Mayo Health looks for other ways to treat pink eye

Mayo Health is changing their protocol to treat conjunctivitis, commonly known as pink eye.

Instead of using anti-biotics to treat the condition, Mayo Health is using comfort care to alleviate any pain for pink eye, and letting the body cure itself.

Mayo is following a report from the Minnesota Department of Health, advising those with pink eye to not take any antibiotics.

Recent developments of “superbugs,” bacteria that is resistant to anti-biotics, have led to some trying to use fewer anti-biotics to slow the resistance some bacteria are evolving into.

Also a part of their treating protocol, the hospital advises if a child has pink-eye, there’s no need to keep them out of school or daycare.

“It isn’t a reason to stay home. So just like we let a kid go to school with a cold or runny nose, they can go to school with pink eye,” explained Mayo Pediatrician Jennifer Brumm.

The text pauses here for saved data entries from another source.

-- ==== Sys2Proof/Certificates/Slice0/Obligations.lean ====
section
/-! DEFINITION. The statements about the block, for the provers. A conjunction names several commands of one family; each of
its parts says that a command completes, under hypotheses on the state and the operands alone, and what its next state is. -/

open Sys2Proof Sys2Proof.Machine

/-! ### One step -/

/-- A step takes the command at the front of the queue and runs its meaning with the rest of the queue. -/
def Obligations.StepTakesTheFront : Prop :=
  ∀ (c : Instr) (rest : List Instr) (s : State), s.pending = c :: rest → step s = exec c { s with pending := rest }

/-- With no command waiting a nanosecond passes (the model's choice, log entry 3): the raw counter advances while the main
domain is on, the backup real-time counter while the backup domain has a supply, and neither moves in OFF; non-volatile memory,
the fuses and the queue stay. -/
def Obligations.IdleStepIsATick : Prop :=
  ∀ s : State, s.pending = [] →
    ∃ t, step s = .next t ∧ t.dev.raw = (if s.dev.op.mainOn then s.dev.raw + 1 else s.dev.raw) ∧
      t.bd.rtcNs = (if s.dev.op = .off then s.bd.rtcNs else s.bd.rtcNs + 1) ∧ t.dev.op = s.dev.op ∧
      t.bd = { s.bd with rtcNs := t.bd.rtcNs } ∧ t.nv = s.nv ∧ t.fuse = s.fuse ∧ t.pending = []

/-! ### The whole machine -/

/-- No command changes the queue of waiting commands or what is fixed at manufacture. -/
def Obligations.NoCommandMovesQueueOrFuses : Prop :=
  ∀ (c : Instr) (s t : State), exec c s = .next t → t.pending = s.pending ∧ t.fuse = s.fuse

/-- Every command goes on: in no state does one fault, and none is refused by the model. -/
def Obligations.EveryCommandGoesOn : Prop := ∀ (c : Instr) (s : State), GoesOn (exec c s)

/-- The proof log is whole at reset. -/
def Obligations.LogWholeAtReset : Prop := State.reset.nv.LogWhole

/-- Every step keeps the proof log whole: whatever the state, if its two partitions hold records of consecutive numbers up
to the last one given, so do those of the next state. -/
def Obligations.StepKeepsLogWhole : Prop :=
  ∀ s t : State, s.nv.LogWhole → step s = .next t → t.nv.LogWhole

/-- Nothing that protects against replay goes back: over a step the update counter, the image's security version, the
power-cycle counter and the record numbers of both partitions never fall, as long as the power-cycle counter fits its 24 bits,
which every step keeps. -/
def Obligations.StepNeverGoesBack : Prop :=
  ∀ s t : State, s.nv.pcc ≤ 0xFFFFFF → step s = .next t → NeverBack s.nv t.nv ∧ t.nv.pcc ≤ 0xFFFFFF

/-- What reset leaves: BOOT with cause 1, no time source selected, `SYNC` FREERUN, every ring disabled and every queue empty, nothing
staged or committed, no key in the working plate and no command waiting. -/
def Obligations.ResetIsBoot : Prop :=
  State.reset.dev.op = .boot ∧ State.reset.dev.tbu.sync = 0 ∧ State.reset.dev.tbu.src = 0 ∧ State.reset.dev.spq = [] ∧
    State.reset.dev.stg = [] ∧ State.reset.dev.act = [] ∧ State.reset.dev.key.plate = [] ∧ State.reset.pending = [] ∧
    (∀ n, n < 128 → (State.reset.dev.ringCtrl n).bit 0 = false) ∧ State.reset.dev.reg Reg.RST_CAUSE = 1

/-! ### Supplies, resets and the passes through BOOT (chapter 14) -/

/-- The four ways in which the main domain restarts complete with a pass through BOOT that carries its own cause: power-up from
OFF and BACKUP (1), `POR_N` (2), `DEV_RESET` (3, after its completion), a brown-out (5). OFF and BACKUP: `VBAT` makes OFF BACKUP, its loss makes BACKUP OFF and empties the backup domain (no vault root, no journal,
no latch), and a change of its source changes nothing else. -/
def Obligations.SuppliesAndRestarts : Prop :=
  ((∀ s : State, s.dev.op = .off ∨ s.dev.op = .backup → Completes .powerUp s (State.BootBegun 1 s)) ∧
  (∀ s : State, s.dev.op.mainOn = true → Completes .porNReset s (State.BootBegun 2 s)) ∧
  (∀ s : State, s.dev.op.mainOn = true → Completes .brownout s (State.BootBegun 5 s)) ∧
  (∀ (h : CmdHdr) (s : State), s.dev.Admits h 0x04 [] true [.config, .run, .degraded, .safe] →
    Completes (.devReset h) s (State.BootBegun 3 s))) ∧
  ((∀ s : State, s.dev.op = .off → Completes .vbatApplied s (fun t =>
    t = { s with bd := { s.bd with onVbat := true }, dev := { s.dev with op := .backup } })) ∧
  (∀ s : State, s.dev.op = .backup → Completes .backupDomainSupplyLost s (fun t =>
    t = { s with bd := Bd.fresh, dev := { s.dev with op := .off } } ∧ t.bd.root = none ∧ t.bd.journal = [] ∧ t.bd.causes = 0)) ∧
  (∀ (v : Bool) (s : State), Completes (.backupSwitchover v) s (fun t => t = { s with bd := { s.bd with onVbat := v } })))

/-- The board's input: below `UV_MV` the reservoir is switched in and the dip's start is kept; a recovery within the filter time
is counted and shown as a dip; low for the whole filter time, HOLDUP is entered and the backup domain notes it. Nothing of
non-volatile memory changes. The last gasp: HOLDUP ends in BOOT with cause 4 when the supply is valid again, and in BACKUP when it is not; SAFE, when its
supply is lost, does the same last work and switches off. The last work zeroizes the plate and clears the HOLDUP-in-progress
bit, so that none of it is found at the next BOOT. -/
def Obligations.InputLossAndLastGasp : Prop :=
  ((∀ (mv : Nat) (s : State), s.dev.op.mainOn = true → s.dev.resEn = true → s.dev.pwr.vinLow = none →
    mv < s.dev.fld Reg.PWR_VIN 0 16 → Completes (.vinUndervoltage mv) s (fun t => s.MainOnly t ∧
      t.dev.pwr = { s.dev.pwr with vinMv := mv, vinLow := some s.dev.raw } ∧ t.dev.out = .resSwitch true :: s.dev.out ∧
      t.dev.fld Reg.PWR_STATUS 0 2 = 2 ∧ ∀ off, off ≠ Reg.PWR_STATUS → t.dev.reg off = s.dev.reg off)) ∧
  (∀ s : State, s.dev.pwr.vinLow.isSome = true → s.dev.vinLost = false → s.dev.op.mainOn = true → s.dev.op ≠ .holdup →
    Completes .supplyDipEnd s (fun t => s.MainOnly t ∧ t.dev.pwr = { s.dev.pwr with vinLow := none } ∧
      t.dev.reg Reg.PWR_DIPS = (s.dev.reg Reg.PWR_DIPS).satAdd 1 ∧ t.dev.rbit Reg.PWR_EVT 0 = true ∧
      Dev.Keeps (inBlock 0x20100 0x20140) { s.dev with pwr := t.dev.pwr } t.dev)) ∧
  (∀ s : State, legalCRD.contains s.dev.op = true → s.dev.resEn = true → s.dev.vinLost = true →
    Completes .supplyLost s (fun t => t.bd.holdup = true ∧ t.bd.root = s.bd.root ∧ t.nv = s.nv ∧
      t.dev = (if s.dev.tbu.sync = 2 then s.copyRtc else s).dev.enterHoldup ∧
      t.bd.rtcNs = (if s.dev.tbu.sync = 2 then s.dev.tick.toNat else s.bd.rtcNs)))) ∧
  ((∀ s : State, s.dev.op = .holdup → Completes (.lastGaspComplete true) s (fun t =>
    t.dev.op = .boot ∧ t.dev.reg Reg.RST_CAUSE = 4 ∧ t.bd.holdup = false ∧ t.dev.key.plate = [] ∧ t.fuse = s.fuse ∧
      t.bd.root = s.bd.root)) ∧
  (∀ s : State, s.dev.op = .holdup → Completes (.lastGaspComplete false) s (fun t =>
    t.dev.op = .backup ∧ t.bd.holdup = false ∧ t.bd.onVbat = true ∧ t.dev.key.plate = [] ∧ t.fuse = s.fuse ∧ t.bd.root = s.bd.root)) ∧
  (∀ s : State, s.dev.op = .safe → s.dev.resEn = true → s.dev.vinLost = true → Completes .safeSupplyLost s (fun t =>
    t.dev.op = .backup ∧ t.bd.holdup = false ∧ t.dev.key.plate = [] ∧ t.bd.root = s.bd.root)))

/-- The reservoir: a reading is stored and shown, above 16.5 V it bleeds and below 16.0 V the bleed ends. The check of the reservoir: it starts with the bleed on and charging stopped, and once 1.0 V has gone it recharges. -/
def Obligations.ReservoirStatements : Prop :=
  ((∀ (mv : Nat) (s : State), legalCRD.contains s.dev.op = true → s.dev.resEn = true →
    Completes (.resChargeControl mv none) s (fun t => s.MainOnly t ∧ t.dev.pwr = { s.dev.pwr with resMv := mv } ∧
      t.dev.fld Reg.PWR_RES_V 0 16 = min 65535 mv ∧
      Dev.Keeps (inBlock 0x20100 0x20140) { s.dev with pwr := t.dev.pwr } t.dev)) ∧
  (∀ (mv : Nat) (s : State), s.dev.op.mainOn = true → 16500 < mv →
    Completes (.resOvervoltage mv) s (fun t => s.MainOnly t ∧ t.dev.pwr.ovEp = true ∧ t.dev.pwr.bleed = true ∧ t.dev.pwr.resMv = mv ∧
      t.dev.rbit Reg.PWR_STATUS 6 = true ∧ (s.dev.pwr.ovEp = false → t.dev.rbit Reg.PWR_EVT 2 = true) ∧
      Dev.Keeps (inBlock 0x20100 0x20140) { s.dev with pwr := t.dev.pwr } t.dev)) ∧
  (∀ (mv : Nat) (s : State), s.dev.pwr.ovEp = true → mv < 16000 →
    Completes (.resOvervoltageEnd mv) s (fun t => s.MainOnly t ∧ t.dev.pwr.ovEp = false ∧ t.dev.pwr.resMv = mv ∧
      t.dev.rbit Reg.PWR_STATUS 6 = false ∧ (s.dev.pwr.check = none → t.dev.pwr.bleed = false) ∧
      Dev.Keeps (inBlock 0x20100 0x20140) { s.dev with pwr := t.dev.pwr } t.dev))) ∧
  ((∀ (h : CmdHdr) (s : State), s.dev.Admits h 0xD1 [] true legalCRD → s.dev.resEn = true → s.dev.pwr.check = none →
    s.dev.rbit Reg.PWR_STATUS 1 = false → Completes (.pwrResCheck h) s (fun t => s.MainOnly t ∧
      t.dev.pwr.check = some { hdr := h, startRaw := s.dev.raw, startMv := s.dev.pwr.resMv, bleeding := true } ∧
      t.dev.pwr.bleed = true ∧ t.dev.rbit Reg.PWR_STATUS 7 = true ∧ t.dev.rbit Reg.PWR_STATUS 3 = false ∧
      Dev.Keeps (inBlock 0x20100 0x20140) { s.dev with pwr := t.dev.pwr } t.dev)) ∧
  (∀ (mv : Nat) (c : ResCheck) (s : State), s.dev.pwr.check = some c → c.bleeding = true → mv + 1000 ≤ c.startMv →
    Completes (.resCheckBleedDone mv) s (fun t => s.MainOnly t ∧ t.dev.pwr.check = some { c with bleeding := false } ∧
      t.dev.pwr.resMv = mv ∧ t.dev.pwr.bleed = s.dev.pwr.ovEp ∧
      Dev.Keeps (inBlock 0x20100 0x20140) { s.dev with pwr := t.dev.pwr } t.dev)))

/-- The Annealer: a cap outside 50 to 150 completes with `BAD_ARG`, another waits for the next period; at a period in HOLDUP the
forecast and the floor show, and the grants stay; at another period the Annealer takes its decision and then the P5 commands in turn. -/
def Obligations.AnnealerCapAndPeriod : Prop :=
  (∀ (h : CmdHdr) (cap : Nat) (s : State), s.dev.Admits h 0xD0 [] true legalCRD → 50 ≤ cap → cap ≤ 150 →
    Completes (.anlCapSet h cap) s (fun t =>
      t = { s with dev := { s.dev with anl := { s.dev.anl with pendCap := s.dev.anl.pendCap ++ [(h, cap)] } } })) ∧
  (∀ (h : CmdHdr) (cap : Nat) (s : State), s.dev.Admits h 0xD0 [] true legalCRD → cap < 50 ∨ 150 < cap →
    Completes (.anlCapSet h cap) s (fun t => t = { s with dev := s.dev.complete h 0xD0 2 [] } ∧ Dev.Keeps noReg s.dev t.dev)) ∧
  (∀ (a : AnnealerInput) (s : State), s.dev.op = .holdup → s.dev.mgmt.restart = false → s.dev.anl.p5wait = [] →
    Completes (.annealerPeriod a) s (fun t => s.MainOnly t ∧
      t.dev.reg Reg.ANL_POWER = BitVec.ofNat 32 (min 65535 a.forecast) ∧ t.dev.reg Reg.ANL_FLOOR = BitVec.ofNat 32 (min 65535 a.floor) ∧
      t.dev.anl.step = s.dev.anl.step ∧ t.dev.anl.p2 = s.dev.anl.p2)) ∧
  (∀ (a : AnnealerInput) (s : State), legalCRD.contains s.dev.op = true ∨ s.dev.op = .safe → s.dev.mgmt.restart = false →
    Completes (.annealerPeriod a) s (fun t => t = (s.mapDev (Dev.period a)).p5Period a))
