-- ==== Sys2Proof/Laws/KMap.lean ====
section
/-! SUPPORT. Laws of the sparse stores: a read after a write, and the canonical form is kept by every operation. -/

namespace Sys2Proof.Machine

variable {α : Type}

theorem KMap.get?_nil (a : Nat) : KMap.get? ([] : KMap α) a = none := rfl

/-- A read after a write of an entry. -/
theorem KMap.get?_put (m : KMap α) (a b : Nat) (v : α) :
    KMap.get? (KMap.put m a v) b = if b = a then some v else KMap.get? m b := by
  induction m with
  | nil => by_cases h : b = a <;> simp [KMap.put, KMap.get?, h]
  | cons p t ih =>
    obtain ⟨k, w⟩ := p
    simp only [KMap.put]
    split
    · by_cases h : b = a <;> simp [KMap.get?, h]
    · split
      · subst_vars; by_cases h : b = k <;> simp [KMap.get?, h]
      · rename_i h1 h2
        by_cases h : b = a
        · subst h; simp [KMap.get?, h2, ih]
        · simp [KMap.get?, ih, h]

/-- A read after an entry's removal. -/
theorem KMap.get?_del (m : KMap α) (a b : Nat) :
    KMap.get? (KMap.del m a) b = if b = a then none else KMap.get? m b := by
  induction m with
  | nil => simp [KMap.del, KMap.get?]
  | cons p t ih =>
    obtain ⟨k, w⟩ := p
    simp only [KMap.del]
    split
    · rename_i h1
      subst h1
      by_cases h : b = a
      · subst h; simpa using ih
      · simp [KMap.get?, h, ih]
    · rename_i h2
      by_cases h : b = a
      · subst h; simp [KMap.get?, h2, ih]
      · simp [KMap.get?, ih, h]

/-- A read after an entry's change. -/
theorem KMap.get?_modify (m : KMap α) (a b : Nat) (f : α → α) :
    KMap.get? (KMap.modify m a f) b = if b = a then (KMap.get? m a).map f else KMap.get? m b := by
  unfold KMap.modify
  split
  · rename_i v h; by_cases hb : b = a <;> simp [KMap.get?_put, hb, h]
  · rename_i h; by_cases hb : b = a <;> simp [hb, h]

/-- A head key lies below every key of a well-formed rest: what `wf` says of a list with a head. -/
theorem KMap.wf_cons (k : Nat) (v : α) (t : KMap α) :
    KMap.wf ((k, v) :: t) = true ↔ (∀ p ∈ t, k < p.1) ∧ KMap.wf t = true := by
  induction t generalizing k v with
  | nil => simp [KMap.wf]
  | cons q t ih =>
    obtain ⟨k', v'⟩ := q
    simp only [KMap.wf, Bool.and_eq_true, decide_eq_true_eq, List.mem_cons, forall_eq_or_imp]
    constructor
    · rintro ⟨h, hw⟩
      exact ⟨⟨h, fun p hp => Nat.lt_trans h ((ih k' v').1 hw |>.1 p hp)⟩, hw⟩
    · rintro ⟨⟨h, _⟩, hw⟩; exact ⟨h, hw⟩

theorem KMap.mem_put (m : KMap α) (a : Nat) (v : α) (p : Nat × α) (h : p ∈ KMap.put m a v) : p = (a, v) ∨ p ∈ m := by
  induction m with
  | nil => simp [KMap.put] at h; exact Or.inl h
  | cons q t ih =>
    obtain ⟨k, w⟩ := q
    simp only [KMap.put] at h
    split at h
    · simpa using h
    · split at h
      · rcases List.mem_cons.1 h with h | h
        · exact Or.inl h
        · exact Or.inr (List.mem_cons_of_mem _ h)
      · rcases List.mem_cons.1 h with h | h
        · exact Or.inr (by simp [h])
        · rcases ih h with h | h
          · exact Or.inl h
          · exact Or.inr (List.mem_cons_of_mem _ h)

theorem KMap.mem_del (m : KMap α) (a : Nat) (p : Nat × α) (h : p ∈ KMap.del m a) : p ∈ m := by
  induction m with
  | nil => simp [KMap.del] at h
  | cons q t ih =>
    obtain ⟨k, w⟩ := q
    simp only [KMap.del] at h
    split at h
    · exact List.mem_cons_of_mem _ (ih h)
    · rcases List.mem_cons.1 h with h | h
      · simp [h]
      · exact List.mem_cons_of_mem _ (ih h)

/-- Setting an entry keeps the keys strictly rising. -/
theorem KMap.wf_put (m : KMap α) (a : Nat) (v : α) (h : KMap.wf m = true) : KMap.wf (KMap.put m a v) = true := by
  induction m with
  | nil => simp [KMap.put, KMap.wf]
  | cons q t ih =>
    obtain ⟨k, w⟩ := q
    have hc := (KMap.wf_cons k w t).1 h
    simp only [KMap.put]
    split
    · rename_i hlt
      refine (KMap.wf_cons a v _).2 ⟨fun p hp => ?_, h⟩
      rcases List.mem_cons.1 hp with hp | hp
      · simp [hp, hlt]
      · exact Nat.lt_trans hlt (hc.1 p hp)
    · split
      · subst_vars; exact (KMap.wf_cons _ v t).2 hc
      · refine (KMap.wf_cons k w _).2 ⟨fun p hp => ?_, ih hc.2⟩
        rcases KMap.mem_put t a v p hp with hp | hp
        · subst hp; simp; omega
        · exact hc.1 p hp

/-- Removing an entry keeps the keys strictly rising. -/
theorem KMap.wf_del (m : KMap α) (a : Nat) (h : KMap.wf m = true) : KMap.wf (KMap.del m a) = true := by
  induction m with
  | nil => simp [KMap.del, KMap.wf]
  | cons q t ih =>
    obtain ⟨k, w⟩ := q
    have hc := (KMap.wf_cons k w t).1 h
    simp only [KMap.del]
    split
    · exact ih hc.2
    · exact (KMap.wf_cons k w _).2 ⟨fun p hp => hc.1 p (KMap.mem_del t a p hp), ih hc.2⟩

/-- Changing an entry keeps the keys strictly rising. -/
theorem KMap.wf_modify (m : KMap α) (a : Nat) (f : α → α) (h : KMap.wf m = true) : KMap.wf (KMap.modify m a f) = true := by
  unfold KMap.modify
  split
  · exact KMap.wf_put m a _ h
  · exact h

/-- A read after a write of a word: the word written, and every other word as before. -/
theorem SMap.get_put (d : Nat → Word) (m : SMap) (a b : Nat) (w : Word) :
    SMap.get d (SMap.put d m a w) b = if b = a then w else SMap.get d m b := by
  unfold SMap.get SMap.put
  by_cases hw : w = d a
  · by_cases hb : b = a
    · subst hb; simp [hw, KMap.get?_del]
    · simp [hw, KMap.get?_del, hb]
  · by_cases hb : b = a <;> simp [hw, KMap.get?_put, hb]

/-- A write keeps the canonical form: it lists no word equal to what an unlisted word reads as. -/
theorem SMap.wf_put (d : Nat → Word) (m : SMap) (a : Nat) (w : Word) (h : SMap.wf d m = true) :
    SMap.wf d (SMap.put d m a w) = true := by
  unfold SMap.wf at *
  simp only [Bool.and_eq_true, List.all_eq_true, bne_iff_ne, ne_eq] at *
  unfold SMap.put
  split
  · exact ⟨KMap.wf_del m a h.1, fun p hp => h.2 p (KMap.mem_del m a p hp)⟩
  · rename_i hw
    refine ⟨KMap.wf_put m a w h.1, fun p hp => ?_⟩
    rcases KMap.mem_put m a w p hp with hp | hp
    · subst hp; exact hw
    · exact h.2 p hp

end Sys2Proof.Machine
end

Gundersen Health agrees that antibiotics should not be used for colds or pink eye, but advises a child should still stay home when first contacting the illness.

“Given how highly contagious pink eye is, it’s probably in the student’s best interest and the child’s best interest to stay home. We know some kids can’t keep their hands to their selves so they’re going to be touching everything,” explained Megan Meller, Infection Preventionist for Gundersen Health.

Gundersen currently does treat pink eye, to slow any possible contagion.

Both hospitals do urge if a child is running a fever, or is uncomfortable to the point where they cannot focus at school, they should stay home.